/-- Settles O49: a command that reads a slot computes its answer from the slot's 23 bytes, which are equal. -/
theorem copiedSlotsAnswerAlike : Obligations.CopiedSlotsAnswerAlike := by
  intro s t f g hwf hf hg ht
  have hbyte : ∀ i < 23, t.byte f.toNat i = t.byte g.toNat i := fun i hi =>
    byte_eq_after_copy hf hg ht (by rwa [frameBytes_of_wf hwf])
  have hcfg : t.cfg = s.cfg := by rw [eq_storeOk_of_exec (exec_tcCopy hf hg) ht, State.storeOk_cfg]
  rw [← hcfg] at hwf hf hg
  have hle := t.payloadLen_le f.toNat
  have hlen : t.payloadLen f.toNat = t.payloadLen g.toNat := State.payloadLen_eq_of_byte (hbyte 5 (by decide))
  have hchk : t.chk f.toNat = t.chk g.toNat := State.chk_eq_of_bytes fun k hk => hbyte k (by omega)
  have hverdict : t.verdict f.toNat = t.verdict g.toNat := State.verdict_eq_of_bytes rfl fun k hk => hbyte k (by omega)
  have hlp : ∀ n, t.bytes f.toNat 8 (clampCount t.cfg n) = t.bytes g.toNat 8 (clampCount t.cfg n) := fun n =>
    State.bytes_eq_of_byte_eq fun k hk => hbyte _ (by rw [clampCount_of_wf hwf] at hk; omega)
  refine ⟨hbyte, ?_, ?_, ?_, ?_, ?_, ?_, ?_, ?_, fun n => ?_, ?_, fun i => ?_, ?_, ?_⟩
  · rw [exec_tcGetpri hf, exec_tcGetpri hg, hbyte 0 (by decide)]
  · rw [exec_tcGetsrc hf, exec_tcGetsrc hg, hbyte 1 (by decide), hbyte 2 (by decide)]
  · rw [exec_tcGetdst hf, exec_tcGetdst hg, hbyte 3 (by decide), hbyte 4 (by decide)]
  · rw [exec_tcIsmc hf, exec_tcIsmc hg, hbyte 5 (by decide)]
  · rw [exec_tcGethop hf, exec_tcGethop hg, hbyte 5 (by decide)]
  · rw [exec_tcGetlen hf, exec_tcGetlen hg, hbyte 5 (by decide)]
  · rw [exec_tcGetcmd hf, exec_tcGetcmd hg, hbyte 6 (by decide), hbyte 7 (by decide)]
  · rw [exec_tcGetfpb hf, exec_tcGetfpb hg, hbyte 7 (by decide)]
  · rw [exec_tcGetlp hf, exec_tcGetlp hg, hlp]
  · rw [exec_tcTlen hf, exec_tcTlen hg, hlen]
  · by_cases hi : i.toNat < t.cfg.frameBytes
    · rw [exec_tcRdbyte hf hi, exec_tcRdbyte hg hi, hbyte _ (frameBytes_of_wf hwf ▸ hi)]
    · exact (withSlot_require_refused (.inr hi)).trans (withSlot_require_refused (.inr hi)).symm
  · rw [exec_tcCalcchk hf, exec_tcCalcchk hg, hchk]
  · rw [exec_tcValidate hf, exec_tcValidate hg, hverdict]

end Sys2Proof.Machine
end

section
/-! PROOFS. The action queue's commands as exact next states, and the queue after a run of appends
(spec/43_action_queue.md R161 to R166). -/

namespace Sys2Proof.Machine

/-! ## One command -/

@[simp] theorem kindOfCode_kindCode (k : Kind) : kindOfCode (kindCode k) = some k := by
  cases k <;> rfl

/-- R161: what an append does to the state, written as one update. -/
theorem State.enqueue_eq (s : State) (e : Entry) : s.enqueue e = { s with
    queue := (if s.queue.length = s.cfg.aqCapacity then s.queue.tail else s.queue) ++ [e]
    lost := if s.queue.length = s.cfg.aqCapacity then bumpLost s.cfg s.lost else s.lost } := by
  unfold State.enqueue
  split <;> rfl

/-- An append of a code that names no kind, or of more bytes than an entry holds, is refused (R161). -/
theorem exec_aqAppend_refused {s : State} {kind : BitVec 2} (index short : Byte) {data : List Byte}
    (h : kindOfCode kind = none ∨ ¬ data.length ≤ s.cfg.longMax) :
    exec (.aqAppend kind index short data) s = .next { s with response := some (bare .errArg) } := by
  cases hk : kindOfCode kind with
  | none => simp only [exec, execAqAppend, hk]; rfl
  | some k =>
    have hdata : ¬ data.length ≤ s.cfg.longMax := h.resolve_left (by simp [hk])
    simp only [exec, execAqAppend, hk]
    exact if_neg hdata

/-- R163: a pop of the empty queue answers EMPTY. -/
theorem exec_aqPop_nil {s : State} (hq : s.queue = []) :
    exec .aqPop s = .next { s with response := some (bare .empty) } := by
  simp only [exec, execAqPop, hq, answerStatus, answer]

/-- Settles O51: legal operands name a kind and fit an entry, so the command is the model's enqueue; the others are refused. -/
theorem appendEvictsOldestWhenFull : Obligations.AppendEvictsOldestWhenFull := by
  intro s kind index short data hwf
  have hmax := longMax_of_wf hwf
  refine ⟨rfl, fun hbad => exec_aqAppend_refused index short ?_, ?_⟩
  · obtain rfl | hlong := hbad
    · exact .inl rfl
    · exact .inr (by omega)
  · rintro k rfl hdata
    rw [exec_aqAppend index short (kindOfCode_kindCode k) (hmax ▸ hdata), State.enqueue_eq, bumpLost_of_wf hwf]
    rfl

/-- Settles O52, by whether the queue holds an entry; AQ.LOST is a read. -/
theorem popAnswersOldestAndLostIsRead : Obligations.PopAnswersOldestAndLostIsRead :=
  ⟨rfl, rfl, fun _ hq => exec_aqPop_nil hq, fun _ _ _ hq => exec_aqPop hq, fun _ => rfl⟩

/-! ## A run of appends -/

/-- R164: the queue holds the last entries of those ever appended, as many as fit, and the counter counts the others. -/
structure State.HoldsLast (s : State) (past : List Entry) : Prop where
  queue : s.queue = past.drop (past.length - s.cfg.aqCapacity)
  lost : s.lost.toNat = min (past.length - s.cfg.aqCapacity) 0xFFFF

theorem State.holdsLast_init (c : Config) : (State.init c).HoldsLast [] where
  queue := List.drop_nil.symm
  lost := by simp

/-- A count that stops at m may be cut off before it is raised. -/
theorem min_succ_saturated (n m : Nat) : min (min n m + 1) m = min (n + 1) m := by
  omega

section
variable {s : State} {past : List Entry} (h : s.HoldsLast past)
include h

/-- The queue is full as soon as as many entries were appended as it can hold. -/
theorem State.HoldsLast.full_iff : s.queue.length = s.cfg.aqCapacity ↔ s.cfg.aqCapacity ≤ past.length := by
  rw [h.queue, List.length_drop]
  omega

/-- An append extends the past: a full queue of capacity at least 1 gives up the one entry that is now too old. -/
theorem State.HoldsLast.enqueue (hwf : s.cfg.wf) (e : Entry) : (s.enqueue e).HoldsLast (past ++ [e]) := by
  have ⟨_, _, hcapacity, _⟩ := hwf
  by_cases hfull : s.cfg.aqCapacity ≤ past.length
  · have hdrop : (past ++ [e]).length - s.cfg.aqCapacity = past.length - s.cfg.aqCapacity + 1 := by
      rw [List.length_append, List.length_singleton]
      omega
    constructor
    · rw [State.enqueue_cfg, hdrop, State.enqueue_queue, if_pos (h.full_iff.mpr hfull), h.queue, List.tail_drop,
        List.drop_append_of_le_length (by omega)]
    · rw [State.enqueue_cfg, hdrop, State.enqueue_lost, if_pos (h.full_iff.mpr hfull), toNat_bumpLost hwf, h.lost,
        min_succ_saturated]
  · have hold : past.length - s.cfg.aqCapacity = 0 := by omega
    have hnew : (past ++ [e]).length - s.cfg.aqCapacity = 0 := by
      rw [List.length_append, List.length_singleton]
      omega
    constructor
    · rw [State.enqueue_cfg, hnew, State.enqueue_queue, if_neg (mt h.full_iff.mp hfull), h.queue, hold]
      rfl
    · rw [State.enqueue_cfg, hnew, State.enqueue_lost, if_neg (mt h.full_iff.mp hfull), h.lost, hold]

theorem State.HoldsLast.respond (r : Response) : { s with response := some r }.HoldsLast past := ⟨h.queue, h.lost⟩

end

/-- The commands that append the listed entries, in order. -/
abbrev appendsOf (es : List Entry) : List Instr := es.map fun e => .aqAppend (kindCode e.kind) e.index e.short e.data

/-- R164: accepted appends extend the past by their entries. -/
theorem execAll_appendsOf {es past : List Entry} {s : State} (hwf : s.cfg.wf) (hes : ∀ e ∈ es, e.data.length ≤ 14)
    (h : s.HoldsLast past) :
    ∃ t, execAll (appendsOf es) s = .next t ∧ t.cfg = s.cfg ∧ t.HoldsLast (past ++ es) := by
  induction es generalizing s past with
  | nil => exact ⟨s, rfl, rfl, by rwa [List.append_nil]⟩
  | cons e es ih =>
    obtain ⟨he, hes⟩ := List.forall_mem_cons.mp hes
    have hexec := exec_aqAppend e.index e.short (kindOfCode_kindCode e.kind) ((longMax_of_wf hwf).symm ▸ he)
    have hcfg : (s.enqueue e).cfg = s.cfg := State.enqueue_cfg ..
    obtain ⟨t, hrun, htcfg, hlast⟩ := ih (s := { s.enqueue e with response := some (bare .ok) }) (hcfg.symm ▸ hwf) hes
      ((h.enqueue hwf e).respond _)
    refine ⟨t, ?_, htcfg.trans hcfg, List.append_cons past e es ▸ hlast⟩
    rw [appendsOf, List.map_cons, execAll, hexec]
    exact hrun

/-- Settles O53: the empty queue after reset holds the last of no entries, and every accepted append keeps it so. -/
theorem lastAppendsSurvive : Obligations.LastAppendsSurvive := by
  intro c es hwf hes
  obtain ⟨t, hrun, hcfg, hlast⟩ := execAll_appendsOf hwf hes (State.holdsLast_init c)
  obtain rfl : t.cfg = c := hcfg
  exact ⟨t, hrun, hlast.queue, hlast.lost⟩

end Sys2Proof.Machine
end

section
/-! PROOFS. The address index: what a lookup answers, what a build makes of a list of objects, and one after the other
(spec/44_address_index.md R181 to R186). -/

namespace Sys2Proof.Machine

/-! ## A lookup -/

/-- R184: the response to what the table holds of an address. -/
def lookupResponse : Option Byte → Response
  | some i => ⟨.ok, 0, i.setWidth 16, []⟩
  | none => bare .notFound

/-- Found and not found differ in the status, two indices in the value (R184 (d)). -/
theorem lookupResponse_injective : Function.Injective lookupResponse
  | none, none, _ => rfl
  | none, some _, h => nomatch (congrArg Response.status h : Status.notFound = .ok)
  | some _, none, h => nomatch (congrArg Response.status h : Status.ok = .notFound)
  | some i, some j, h => by
    have hvalue : i.setWidth 16 = j.setWidth 16 := congrArg Response.value h
    congr 1
    bv_omega

theorem exec_aiLookup (a : Half) (s : State) :
    exec (.aiLookup a) s = .next { s with response := some (lookupResponse (Table.lookup s.table a)) } := by
  simp only [exec, execAiLookup]
  cases Table.lookup s.table a with
  | some i => rfl
  | none => rfl

/-- The response tells what the table holds of the address. -/
theorem exec_aiLookup_eq_iff {a : Half} {s : State} {x : Option Byte} :
    exec (.aiLookup a) s = .next { s with response := some (lookupResponse x) } ↔ Table.lookup s.table a = x := by
  rw [exec_aiLookup]
  refine ⟨fun h => ?_, fun h => by rw [h]⟩
  injection h with hstate
  exact lookupResponse_injective (Option.some.inj (congrArg State.response hstate))

/-- Settles O56: in an ascending table the pair that carries the address is what the search finds, and without one it finds
nothing. -/
theorem lookupIsExactMatch : Obligations.LookupIsExactMatch := by
  intro s a
  refine ⟨rfl, fun hsorted => ⟨fun i hi => ?_, fun habsent => ?_⟩⟩
  · exact exec_aiLookup_eq_iff.mpr ((Table.lookup_eq_some _ _ _ hsorted).mpr hi)
  · exact exec_aiLookup_eq_iff.mpr (Table.lookup_of_forall_ne _ _ habsent)

/-! ## A build -/

/-- A flagged object of this address (R181, R183). -/
def flaggedAt (a : Half) (d : Descriptor) : Bool := descriptorComm d && decide (d.addr = a)

/-- R183: the least flagged index of an address is where a search from index 0 on first succeeds. -/
theorem leastFlagged_iff_findIdx? {objs : List Descriptor} {a : Half} {i : Nat} :
    LeastFlagged objs a i ↔ objs.findIdx? (flaggedAt a) = some i := by
  simp only [List.findIdx?_eq_some_iff_getElem, LeastFlagged, flaggedAt, descriptorComm, Bool.and_eq_true,
    decide_eq_true_eq]
  constructor
  · rintro ⟨⟨hlt, hi⟩, hleast⟩
    refine ⟨hlt, hi, fun j hj ⟨hflag, haddr⟩ => ?_⟩
    exact absurd (hleast j (hj.trans hlt) hflag haddr) (not_le.mpr hj)
  · rintro ⟨hlt, hi, hbefore⟩
    refine ⟨⟨hlt, hi⟩, fun j _ hflag haddr => not_lt.mp fun hj => ?_⟩
    exact hbefore j hj ⟨hflag, haddr⟩

/-- What a build finds of an address: the pair the table had already, or else the first flagged object of it. -/
theorem Table.lookup_buildFrom (t : List Pair) (i : Nat) (objs : List Descriptor) (a : Half)
    (h : t.Pairwise fun p q => p.addr < q.addr) :
    Table.lookup (Table.buildFrom t i objs) a = (Table.lookup t a).or
      ((objs.findIdx? (flaggedAt a)).map fun k => BitVec.ofNat 8 (i + k)) := by
  induction objs generalizing t i with
  | nil => simp [Table.buildFrom]
  | cons d ds ih =>
    have hshift : (fun k => BitVec.ofNat 8 (i + 1 + k)) = (fun k => BitVec.ofNat 8 (i + k)) ∘ (· + 1) :=
      funext fun k => congrArg (BitVec.ofNat 8) (Nat.add_right_comm i 1 k)
    by_cases hflag : descriptorComm d
    · rw [Table.buildFrom, if_pos hflag, ih _ _ (Table.insertNew_sorted _ _ h), Table.lookup_insertNew _ _ _ h, hshift]
      obtain rfl | haddr := eq_or_ne a d.addr
      · have hfirst : flaggedAt d.addr d = true := by simp [flaggedAt, hflag]
        cases Table.lookup t d.addr with
        | none => simp [List.findIdx?_cons, hfirst]
        | some x => simp
      · have hother : flaggedAt a d = false := by simp [flaggedAt, haddr.symm]
        simp [List.findIdx?_cons, hother, haddr]
    · rw [Table.buildFrom, if_neg hflag, ih _ _ h, hshift]
      have hother : flaggedAt a d = false := by simp [flaggedAt, hflag]
      simp [List.findIdx?_cons, hother]

theorem Table.lookup_build (objs : List Descriptor) (a : Half) :
    Table.lookup (Table.build objs) a = (objs.findIdx? (flaggedAt a)).map (BitVec.ofNat 8) := by
  rw [Table.build, Table.lookup_buildFrom _ _ _ _ .nil]
  simp [Table.lookup]

theorem LeastFlagged.lt_length {objs : List Descriptor} {a : Half} {i : Nat} (h : LeastFlagged objs a i) :
    i < objs.length := by
  obtain ⟨⟨hlt, -⟩, -⟩ := h
  exact hlt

— To do —
Look above for the line containing "exec_tcGetlen hg, hbyte 5 (by decide)]" and the line containing "cases hk : kindOfCode kind with". Transcribe both, with the lines between them, exactly.

— Answer to this exercise —
  · rw [exec_tcGetlen hf, exec_tcGetlen hg, hbyte 5 (by decide)]
  · rw [exec_tcGetcmd hf, exec_tcGetcmd hg, hbyte 6 (by decide), hbyte 7 (by decide)]
  · rw [exec_tcGetfpb hf, exec_tcGetfpb hg, hbyte 7 (by decide)]
  · rw [exec_tcGetlp hf, exec_tcGetlp hg, hlp]
  · rw [exec_tcTlen hf, exec_tcTlen hg, hlen]
  · by_cases hi : i.toNat < t.cfg.frameBytes
    · rw [exec_tcRdbyte hf hi, exec_tcRdbyte hg hi, hbyte _ (frameBytes_of_wf hwf ▸ hi)]
    · exact (withSlot_require_refused (.inr hi)).trans (withSlot_require_refused (.inr hi)).symm
  · rw [exec_tcCalcchk hf, exec_tcCalcchk hg, hchk]
  · rw [exec_tcValidate hf, exec_tcValidate hg, hverdict]

end Sys2Proof.Machine
end

section
/-! PROOFS. The action queue's commands as exact next states, and the queue after a run of appends
(spec/43_action_queue.md R161 to R166). -/

namespace Sys2Proof.Machine

/-! ## One command -/

@[simp] theorem kindOfCode_kindCode (k : Kind) : kindOfCode (kindCode k) = some k := by
  cases k <;> rfl

/-- R161: what an append does to the state, written as one update. -/
theorem State.enqueue_eq (s : State) (e : Entry) : s.enqueue e = { s with
    queue := (if s.queue.length = s.cfg.aqCapacity then s.queue.tail else s.queue) ++ [e]
    lost := if s.queue.length = s.cfg.aqCapacity then bumpLost s.cfg s.lost else s.lost } := by
  unfold State.enqueue
  split <;> rfl

/-- An append of a code that names no kind, or of more bytes than an entry holds, is refused (R161). -/
theorem exec_aqAppend_refused {s : State} {kind : BitVec 2} (index short : Byte) {data : List Byte}
    (h : kindOfCode kind = none ∨ ¬ data.length ≤ s.cfg.longMax) :
    exec (.aqAppend kind index short data) s = .next { s with response := some (bare .errArg) } := by
  cases hk : kindOfCode kind with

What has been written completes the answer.